→ WHAT IS REQUIRED
Please restate every record below word for word.

→ INPUT DATA
■ ■ ■ ■ ■ ■ ■

-- ==== Sys2Proof/Machine/Slice.lean ====
section
/-! DEFINITION. Matrix instructions of MAJ 0x2D: their issue as parts (09 R159, R168), and the slice parts (R173 to R176, 13
R234 to R247). -/

namespace Sys2Proof.Machine

/-! Issue. -/

/-- An access to a scratchpad that precedes the W head is pending: what the array reads for its part comes after it (R166). -/
def Core.spPending (c : Core) (e : WEnt) : Bool := c.acc.any fun a => a.p.kind == .sp && (a.w || decide (a.aid < e.aid))

/-- A matrix instruction does not issue yet: its slice's inbox of 8 is full (R159), or such an access is pending. -/
def State.partHolds (s : State) : Bool := decide (8 ≤ s.me.sl.inbox.length) || s.me.spPending s.head

/-- Sends a part to the slice's inbox of 8 (R159): it stands there from the next cycle. It issues once the core's earlier accesses to
scratchpads are performed (R166). -/
def issuePart (s : State) : WOut :=
  if s.partHolds then .stall s
  else
    let w := s.who s.cur true
    let p : Part := ⟨s.head.word, s.head.cst, w.dom, w.task, s.cyc + 1, s.cur, 0, w.ctx, none⟩
    .done ((s.updSl s.cur fun l => { l with inbox := l.inbox ++ [p] }).count s.cur 6#3 s.head.pc true) 1 1 .none 0#5

/-- An offset that BAR or the status address of `mwait` names is allowed (R168). -/
def partOff (off n : Nat) : Bool := decide (0x800 ≤ off) && decide (off < 0x80000) && off % n == 0

/-- BAR of a descriptor, in bytes (R164). -/
def barOff (d : Word) : Nat := bits d 14 0 * 16

/-- A card offset of `mmaj` is allowed (R171). -/
def cardOk (off : Nat) : Bool := off % 128 == 0 && decide (0x800 ≤ off) && decide (off + 128 ≤ 0x80000)

/-- BAR is checked at issue (R168). -/
def issueMma (s : State) : WOut :=
  let off := barOff s.head.cst
  if s.partHolds ∨ partOff off 16 then issuePart s else s.wAlign (BitVec.ofNat 64 off)

/-- BAR of `mmaj` stands in its card (R171, R172), and is read after the accesses that precede it (R166). Where the card's offset leaves no BAR to be read in the scratchpad, BAR counts as 0,
which is not allowed (DESIGN CHOICE, log entry 83). -/
def issueMmaj (s : State) : WOut :=
  let card := s.head.cst.toNat
  let off := if card + 8 ≤ 0x80000 then barOff (s.me.spWord card) else 0
  if s.partHolds ∨ partOff off 16 then issuePart s else s.wAlign (BitVec.ofNat 64 off)

def issueMwait (s : State) : WOut :=
  if s.partHolds ∨ partOff s.head.cst.toNat 8 then issuePart s else s.wAlign s.head.cst

/-- The MD field of `mma` and `mmaj` (R168). -/
def gangMd (l g : Bool) (y : MTyp) : BitVec 3 := BitVec.ofBool l ++ BitVec.ofBool g ++ y.code

/-- `mma` (R168 to R170): it sends a gang part. -/
def execMma (c : CIx) (w l g : Bool) (y : MTyp) (t : AReg) (s : State) : Out1 :=
  wInstr (fMX 0#4 c 0#4 (BitVec.ofBool w) (gangMd l g y) t) (cC c) issueMma s
/-- `mmaj` (R168, R171, R172): it sends a gang part. -/
def execMmaj (c : CIx) (w l g : Bool) (y : MTyp) (t : AReg) (s : State) : Out1 :=
  wInstr (fMX 1#4 c 0#4 (BitVec.ofBool w) (gangMd l g y) t) (cC c) issueMmaj s
/-- `aclr` (R173). -/
def execAclr (t : AReg) (s : State) : Out1 := wInstr (fMX 2#4 0#8 0#4 0#1 0#3 t) noC issuePart s
/-- `acpy` (R173). -/
def execAcpy (a t : AReg) (s : State) : Out1 := wInstr (fMX 3#4 0#8 a 0#1 0#3 t) noC issuePart s
/-- `radd` (R173). -/
def execRadd (a t : AReg) (s : State) : Out1 := wInstr (fMX 4#4 0#8 a 0#1 0#3 t) noC issuePart s
/-- `rscl` (R173). -/
def execRscl (j : BitVec 3) (t : AReg) (s : State) : Out1 := wInstr (fMX 5#4 0#8 0#4 0#1 j t) noC issuePart s
/-- `rdout` (R174). -/
def execRdout (c : CIx) (y : RTyp) (t : AReg) (s : State) : Out1 := wInstr (fMX 6#4 c 0#4 0#1 y.code t) (cC c) issuePart s
/-- `publ at, 0` (13 R234, R235). -/
def execPublOpen (t : AReg) (s : State) : Out1 := wInstr (fMX 7#4 0#8 0#4 0#1 0#3 t) noC issuePart s
/-- `publ at, 1` (13 R234, R236). -/
def execPublClose (t : AReg) (s : State) : Out1 := wInstr (fMX 7#4 0#8 0#4 0#1 1#3 t) noC issuePart s
/-- `still` (13 R246). -/
def execStill (c : CIx) (s : State) : Out1 := wInstr (fMX 8#4 c 0#4 0#1 0#3 0#4) (cC c) issuePart s
/-- `aspl` (R175). -/
def execAspl (c : CIx) (t : AReg) (s : State) : Out1 := wInstr (fMX 9#4 c 0#4 0#1 0#3 t) (cC c) issuePart s
/-- `afil` (R175). -/
def execAfil (c : CIx) (t : AReg) (s : State) : Out1 := wInstr (fMX 10#4 c 0#4 0#1 0#3 t) (cC c) issuePart s
/-- `mwait` (R176). -/
def execMwait (c : CIx) (s : State) : Out1 := wInstr (fMX 11#4 c 0#4 0#1 0#3 0#4) (cC c) issueMwait s

/-! The fields of a part's word (R168). The word 0 marks the source part of a remote residue add (15 R276). -/

def Part.fn (p : Part) : Nat := (p.word.extractLsb' 28 4).toNat
def Part.as_ (p : Part) : AReg := p.word.extractLsb' 16 4
def Part.wb (p : Part) : Bool := p.word.getLsbD 15
def Part.md (p : Part) : BitVec 3 := p.word.extractLsb' 12 3
def Part.at_ (p : Part) : AReg := p.word.extractLsb' 6 4
def Part.isAdd (p : Part) : Bool := p.word == 0#32
/-- A gang part: `mma` or `mmaj` (R159). -/
def Part.isGang (p : Part) : Bool := ! p.isAdd && decide (p.fn ≤ 1)

/-- Sets BAD, with the FN of the first part that set it (R176). -/
def Slice.bad (l : Slice) (fn : Nat) : Slice :=
  if l.stBad then l else { l with stBad := true, stFop := BitVec.ofNat 4 fn }

/-- A block in a scratchpad: one with an error that cannot be corrected evaluates as one whose check fails (18 R302). -/
def Core.spBlk (x : Core) (off : Nat) : Blk :=
  let b := blkOf (x.spRead off 64)
  if struck x.ups off 64 = some true then { b with chkOk := false } else b

/-! `aspl` and `afil` (R175). -/

def rowOk (d : Word) : Bool :=
  bits d 63 48 == 0 && bits d 32 19 == 0 && bits d 5 0 == 0 && bits d 37 33 != 0 &&
    decide (bits d 47 43 + bits d 42 38 ≤ 31) && decide (0x800 ≤ bits d 18 0)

■ ■ ■ ■ ■ ■ ■

→ RESULT OF THE EXERCISE
-- ==== Sys2Proof/Machine/Slice.lean ====
section
/-! DEFINITION. Matrix instructions of MAJ 0x2D: their issue as parts (09 R159, R168), and the slice parts (R173 to R176, 13
R234 to R247). -/

namespace Sys2Proof.Machine

/-! Issue. -/

/-- An access to a scratchpad that precedes the W head is pending: what the array reads for its part comes after it (R166). -/
def Core.spPending (c : Core) (e : WEnt) : Bool := c.acc.any fun a => a.p.kind == .sp && (a.w || decide (a.aid < e.aid))

/-- A matrix instruction does not issue yet: its slice's inbox of 8 is full (R159), or such an access is pending. -/
def State.partHolds (s : State) : Bool := decide (8 ≤ s.me.sl.inbox.length) || s.me.spPending s.head

/-- Sends a part to the slice's inbox of 8 (R159): it stands there from the next cycle. It issues once the core's earlier accesses to
scratchpads are performed (R166). -/
def issuePart (s : State) : WOut :=
  if s.partHolds then .stall s
  else
    let w := s.who s.cur true
    let p : Part := ⟨s.head.word, s.head.cst, w.dom, w.task, s.cyc + 1, s.cur, 0, w.ctx, none⟩
    .done ((s.updSl s.cur fun l => { l with inbox := l.inbox ++ [p] }).count s.cur 6#3 s.head.pc true) 1 1 .none 0#5

/-- An offset that BAR or the status address of `mwait` names is allowed (R168). -/
def partOff (off n : Nat) : Bool := decide (0x800 ≤ off) && decide (off < 0x80000) && off % n == 0

/-- BAR of a descriptor, in bytes (R164). -/
def barOff (d : Word) : Nat := bits d 14 0 * 16

/-- A card offset of `mmaj` is allowed (R171). -/
def cardOk (off : Nat) : Bool := off % 128 == 0 && decide (0x800 ≤ off) && decide (off + 128 ≤ 0x80000)

/-- BAR is checked at issue (R168). -/
def issueMma (s : State) : WOut :=
  let off := barOff s.head.cst
  if s.partHolds ∨ partOff off 16 then issuePart s else s.wAlign (BitVec.ofNat 64 off)

/-- BAR of `mmaj` stands in its card (R171, R172), and is read after the accesses that precede it (R166). Where the card's offset leaves no BAR to be read in the scratchpad, BAR counts as 0,
which is not allowed (DESIGN CHOICE, log entry 83). -/
def issueMmaj (s : State) : WOut :=
  let card := s.head.cst.toNat
  let off := if card + 8 ≤ 0x80000 then barOff (s.me.spWord card) else 0
  if s.partHolds ∨ partOff off 16 then issuePart s else s.wAlign (BitVec.ofNat 64 off)

def issueMwait (s : State) : WOut :=
  if s.partHolds ∨ partOff s.head.cst.toNat 8 then issuePart s else s.wAlign s.head.cst

/-- The MD field of `mma` and `mmaj` (R168). -/
def gangMd (l g : Bool) (y : MTyp) : BitVec 3 := BitVec.ofBool l ++ BitVec.ofBool g ++ y.code

/-- `mma` (R168 to R170): it sends a gang part. -/
def execMma (c : CIx) (w l g : Bool) (y : MTyp) (t : AReg) (s : State) : Out1 :=
  wInstr (fMX 0#4 c 0#4 (BitVec.ofBool w) (gangMd l g y) t) (cC c) issueMma s
/-- `mmaj` (R168, R171, R172): it sends a gang part. -/
def execMmaj (c : CIx) (w l g : Bool) (y : MTyp) (t : AReg) (s : State) : Out1 :=
  wInstr (fMX 1#4 c 0#4 (BitVec.ofBool w) (gangMd l g y) t) (cC c) issueMmaj s
/-- `aclr` (R173). -/
def execAclr (t : AReg) (s : State) : Out1 := wInstr (fMX 2#4 0#8 0#4 0#1 0#3 t) noC issuePart s
/-- `acpy` (R173). -/
def execAcpy (a t : AReg) (s : State) : Out1 := wInstr (fMX 3#4 0#8 a 0#1 0#3 t) noC issuePart s
/-- `radd` (R173). -/
def execRadd (a t : AReg) (s : State) : Out1 := wInstr (fMX 4#4 0#8 a 0#1 0#3 t) noC issuePart s
/-- `rscl` (R173). -/
def execRscl (j : BitVec 3) (t : AReg) (s : State) : Out1 := wInstr (fMX 5#4 0#8 0#4 0#1 j t) noC issuePart s
/-- `rdout` (R174). -/
def execRdout (c : CIx) (y : RTyp) (t : AReg) (s : State) : Out1 := wInstr (fMX 6#4 c 0#4 0#1 y.code t) (cC c) issuePart s
/-- `publ at, 0` (13 R234, R235). -/
def execPublOpen (t : AReg) (s : State) : Out1 := wInstr (fMX 7#4 0#8 0#4 0#1 0#3 t) noC issuePart s
/-- `publ at, 1` (13 R234, R236). -/
def execPublClose (t : AReg) (s : State) : Out1 := wInstr (fMX 7#4 0#8 0#4 0#1 1#3 t) noC issuePart s
/-- `still` (13 R246). -/
def execStill (c : CIx) (s : State) : Out1 := wInstr (fMX 8#4 c 0#4 0#1 0#3 0#4) (cC c) issuePart s
/-- `aspl` (R175). -/
def execAspl (c : CIx) (t : AReg) (s : State) : Out1 := wInstr (fMX 9#4 c 0#4 0#1 0#3 t) (cC c) issuePart s
/-- `afil` (R175). -/
def execAfil (c : CIx) (t : AReg) (s : State) : Out1 := wInstr (fMX 10#4 c 0#4 0#1 0#3 t) (cC c) issuePart s
/-- `mwait` (R176). -/
def execMwait (c : CIx) (s : State) : Out1 := wInstr (fMX 11#4 c 0#4 0#1 0#3 0#4) (cC c) issueMwait s

/-! The fields of a part's word (R168). The word 0 marks the source part of a remote residue add (15 R276). -/

def Part.fn (p : Part) : Nat := (p.word.extractLsb' 28 4).toNat
def Part.as_ (p : Part) : AReg := p.word.extractLsb' 16 4
def Part.wb (p : Part) : Bool := p.word.getLsbD 15
def Part.md (p : Part) : BitVec 3 := p.word.extractLsb' 12 3
def Part.at_ (p : Part) : AReg := p.word.extractLsb' 6 4
def Part.isAdd (p : Part) : Bool := p.word == 0#32
/-- A gang part: `mma` or `mmaj` (R159). -/
def Part.isGang (p : Part) : Bool := ! p.isAdd && decide (p.fn ≤ 1)

/-- Sets BAD, with the FN of the first part that set it (R176). -/
def Slice.bad (l : Slice) (fn : Nat) : Slice :=
  if l.stBad then l else { l with stBad := true, stFop := BitVec.ofNat 4 fn }

/-- A block in a scratchpad: one with an error that cannot be corrected evaluates as one whose check fails (18 R302). -/
def Core.spBlk (x : Core) (off : Nat) : Blk :=
  let b := blkOf (x.spRead off 64)
  if struck x.ups off 64 = some true then { b with chkOk := false } else b

/-! `aspl` and `afil` (R175). -/

def rowOk (d : Word) : Bool :=
  bits d 63 48 == 0 && bits d 32 19 == 0 && bits d 5 0 == 0 && bits d 37 33 != 0 &&
    decide (bits d 47 43 + bits d 42 38 ≤ 31) && decide (0x800 ≤ bits d 18 0)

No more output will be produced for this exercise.